Bronson advises parents not to threaten lying children with punishment: “It turns out that increasing the threat of punishment only turns kids into better and more frequent liars,” he says.
Instead, he recommends that parents pause children in the moment before they suspect a lie may be coming and say, “You make me really happy if you tell me the truth.”
As for teenagers, Bronson says the best way to discourage lying is to set consistent rules, but to leave the door open to some negotiation.

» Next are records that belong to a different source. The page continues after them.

-- ==== Sys2Proof/Machine/Ops.lean ====
section
/-! DEFINITION. The named operations: bytes of the program store, the address-wrap unit (R31, R32), the accessors of
every register, and taking a failure (R131 to R133) with the end of a step (R74, R75). -/

namespace Sys2Proof.Machine

/-! ### The program store as bytes -/

/-- The byte at an address; an unlisted address reads as 0. -/
def Memory.read : Memory → Nat → Byte
  | [], _ => 0#8
  | (k, v) :: rest, a => if k = a then v else Memory.read rest a

/-- Set the byte at an address, keeping the canonical form. -/
def Memory.write : Memory → Nat → Byte → Memory
  | [], a, v => if v = 0#8 then [] else [(a, v)]
  | (k, w) :: rest, a, v =>
    if a < k then (if v = 0#8 then (k, w) :: rest else (a, v) :: (k, w) :: rest)
    else if a = k then (if v = 0#8 then rest else (a, v) :: rest)
    else (k, w) :: Memory.write rest a v

/-- Addresses at least `lo` and strictly rising, no listed byte 0. -/
def Memory.wfFrom : Nat → Memory → Bool
  | _, [] => true
  | lo, (k, v) :: rest => decide (lo ≤ k) && (v != 0#8) && Memory.wfFrom (k + 1) rest

/-- The canonical form: equal memories are equal lists. -/
def Memory.wf (m : Memory) : Bool := Memory.wfFrom 0 m

/-- Every listed address is below `bound`. -/
def Memory.below (bound : Nat) (m : Memory) : Bool := m.all (fun c => decide (c.1 < bound))

/-- Where the bytes of the cell at `L` start, in a grid `w` cells wide (log 6). -/
def pixelAddr (w : Nat) (L : Loc) : Nat := 3 * (L.y * w + L.x)

/-- `GRID(L.x, L.y)` (R22, R30). -/
def pixelAt (s : State) (L : Loc) : Pixel :=
  ⟨Memory.read s.mem (pixelAddr s.width L), Memory.read s.mem (pixelAddr s.width L + 1),
   Memory.read s.mem (pixelAddr s.width L + 2)⟩

/-- Put a cell into a store; only the loading of a program does so (R30, R152). -/
def storePixel (w : Nat) (m : Memory) (L : Loc) (c : Pixel) : Memory :=
  Memory.write (Memory.write (Memory.write m (pixelAddr w L) c.r) (pixelAddr w L + 1) c.g) (pixelAddr w L + 2) c.b

/-! ### The direction and the address-wrap unit -/

/-- The x component of a unit vector (R14). -/
def Dir.dx : Dir → Int
  | .east => 1
  | .south => 0
  | .west => -1
  | .north => 0

/-- The y component of a unit vector (R14). -/
def Dir.dy : Dir → Int
  | .east => 0
  | .south => 1
  | .west => 0
  | .north => -1

/-- The rotation `(dx, dy) -> (-dy, dx)` (R101). -/
def Dir.rotate : Dir → Dir
  | .east => .south
  | .south => .west
  | .west => .north
  | .north => .east

/-- R31: one coordinate of the cell `k` ahead, `(c + (n + d) * k) mod n`. -/
def wrapCoord (n c : Nat) (d : Int) (k : Nat) : Nat := (((c : Int) + ((n : Int) + d) * (k : Int)) % (n : Int)).toNat

/-- R31: the Location `k` cells ahead of `L` along the current direction. -/
def gridLoc (s : State) (L : Loc) (k : Nat) : Loc :=
  ⟨wrapCoord s.width L.x s.dir.dx k, wrapCoord s.height L.y s.dir.dy k⟩

/-- R31: `GridRead(L, k)`. -/
def gridRead (s : State) (L : Loc) (k : Nat) : Pixel := pixelAt s (gridLoc s L k)

/-- R32: `Next(L)`, the Location that `GridRead(L, 1)` reads. -/
def nextLoc (s : State) (L : Loc) : Loc := gridLoc s L 1

/-- The lookahead operand pixel, `GridRead(pc, 1)` (R50). -/
def lookahead (s : State) : Pixel := gridRead s s.pc 1

/-! ### The registers, tables and streams -/

/-- `x[i]` (R10). -/
def State.reg (s : State) (i : Byte) : Byte := s.regs[i.toNat]'i.isLt

/-- Whether `x[i]` has been written since reset (R10). -/
def State.wasWritten (s : State) (i : Byte) : Bool := s.written[i.toNat]'i.isLt

/-- Whether a read of `x[i]` has an outcome (R10): always under `zero`; under the strict policy, once written. -/
def State.readable (s : State) (i : Byte) : Bool :=
  match s.params.regInit with
  | .zero => true
  | .faultOnUnwrittenRead => s.wasWritten i

/-- `x[i] <- v` (R10, R11). -/
def State.setReg (s : State) (i v : Byte) : State :=
  { s with regs := s.regs.set i.toNat v i.isLt, written := s.written.set i.toNat true i.isLt }

/-- `fn[i]` (R15). -/
def State.fn (s : State) (i : Byte) : Option FnSlot := s.fns[i.toNat]'i.isLt

/-- `fn[i] <- f` (R15, R90). -/
def State.setFn (s : State) (i : Byte) (f : FnSlot) : State := { s with fns := s.fns.set i.toNat (some f) i.isLt }

/-- `try <- h` (R16). -/
def State.setTry (s : State) (h : Option TryHandler) : State := { s with tryLatch := h }

/-- `pc <- L` (R13). -/
def State.setPc (s : State) (L : Loc) : State := { s with pc := L }

/-- `dir <- d` (R14). -/
def State.setDir (s : State) (d : Dir) : State := { s with dir := d }

/-- `push(L)` (R17). -/
def State.push (s : State) (L : Loc) : State := { s with stack := L :: s.stack }

/-- The stack that `pop()` leaves (R17). -/
def State.setStack (s : State) (st : List Loc) : State := { s with stack := st }

/-- Whether one more entry would pass a `STACK_LIMIT` that is set (D7). -/
def State.stackFull (s : State) : Bool :=
  match s.params.stackLimit with
  | none => false
  | some n => decide (n < s.stack.length + 1)

/-- The byte that `InNext()` would return; `none` when not `InAvail()` (R18). -/
def State.inPeek (s : State) : Option Byte := s.input[s.icur]?

/-- `icur <- icur + 1` (R18). -/
def State.bumpInput (s : State) : State := { s with icur := s.icur + 1 }

/-- `OutAppend(c)` (R19). -/
def State.outAppend (s : State) (c : Byte) : State := { s with out := s.out ++ [c] }

/-- `mode <- m` (R20). -/
def State.setMode (s : State) (m : Mode) : State := { s with mode := m }

/-- `fault <- C` (R21). -/
def State.setFault (s : State) (c : Option Byte) : State := { s with fault := c }

/-- `isRunning` (R20, R27). -/
def State.isRunning (s : State) : Bool := s.mode == .running

/-- Read `x[i]` and go on with its value. Under `REG_INIT_POLICY = FaultOnUnwrittenRead` alone, a step that reads a
never-written register has no outcome (R10, D1); under the default every read goes on. -/
def withReg (i : Byte) (s : State) (k : Byte → Host.Outcome State Fault Refusal) : Host.Outcome State Fault Refusal :=
  if s.readable i then k (s.reg i) else .fault (.unwrittenRead i)

/-! ### The end of a step, and taking a failure -/

/-- R74: `pc <- Next(pc)`, with `pc` and `dir` as the instruction left them. -/
def advance (s : State) : State := s.setPc (nextLoc s s.pc)

/-- The outcome `Normal`: the step ends with the advance (R74). -/
def complete (s : State) : Host.Outcome State Fault Refusal := .next (advance s)

/-- R132: recovery of failure `c` by the handler `h`, before the advance. -/
def recover (h : TryHandler) (c : Byte) (s : State) : State := ((s.setPc h.loc).setReg h.dest c).setTry none

/-- R133: a fatal failure of code `c`. -/
def fatal (c : Byte) (s : State) : State := (s.setMode .failed).setFault (some c)

/-- R131: `raise Failure(c)` and the end of the step. A pending handler recovers it and the step advances from the
handler's Location (R132, R74); without one it is fatal and there is no advance (R133, R75). Nothing returns from a
recovery: there is no saved context (R135). -/
def raiseFailure (c : Byte) (s : State) : Host.Outcome State Fault Refusal :=
  match s.tryLatch with
  | some h => complete (recover h c s)
  | none => .next (fatal c s)

end Sys2Proof.Machine
end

“We’re raised on this idea that ‘no must mean no’ … but when [children] are older, we need to see that some arguing with parents is actually a good thing — not a bad thing,” he says.
“[Teenagers often feel that] they have two choices: telling you the truth and leading to an argument, or just outright lying. Arguing over the actual rules is a better alternative and a very different thing than arguing over your authority as a parent to set rules,” Bronson says.
oops, I meant Nutureshock
I burst out laughing in my office when I read your description of Strudel and her explosions!
The worst part for me about getting caught would be admitting that I did something fucking dumb without a real reason.
In related news, if a Ms. G is wondering, I am very sorry for putting that little piece of of the 7th grade physics lab equipment in my pocket one day and then losing it. And not fessing up when she caught me. SO EMBARRASSED. EVEN THEN.
MG lies a fair bit, and I never know what to do about it b/c I was never much of a liar and am still terrible at it. I thought she’d stopped, but recent evidence suggests she’s just gotten better at it, like Franny. We’ve talked with her about trust, and I think she understands in a theoretical way but she…doesn’t care? Doesn’t connect it to her real life? Doesn’t feel like she can help herself? It’s hard to tell.
Anyway if you come up with anything good I’ll be very happy and grateful to read it.
“Say what you will about homeopathy…”
The only thing I’ll say, as a patriarchal bastard Western medical practitioner, is that anything that allows kids to confuse pills with candy is bad. While you’re quite right a kid can’t overdose on sugar pills, it’s a little worrying that she can steal any ‘medicine’ and gobble them in secret. Sets a bad precedent for that hypothetical day when what’s available might not be homeopathic, y’know? How many did she swallow at once, over what period of time, and how long was it until somebody else saw her?
I don’t wanna be a downer, really. And it’s clear that you’re an awesome mom. But for a 66-pound kid (which could be heavy for an 8- or a 9-year-old or not, depending on height), nine extra-strength Tylenol tablets (4500mg) is enough to kill a child dead. Nine tabs. Liver failure. And do those tablets have a sweet-tasting coating? I don’t remember.
My kid can ferret away all the Chap-Stick or ponytail holders she wants, and that comes under stealing/ lying. But if anything resembling medicine goes missing, the place is going into lockdown.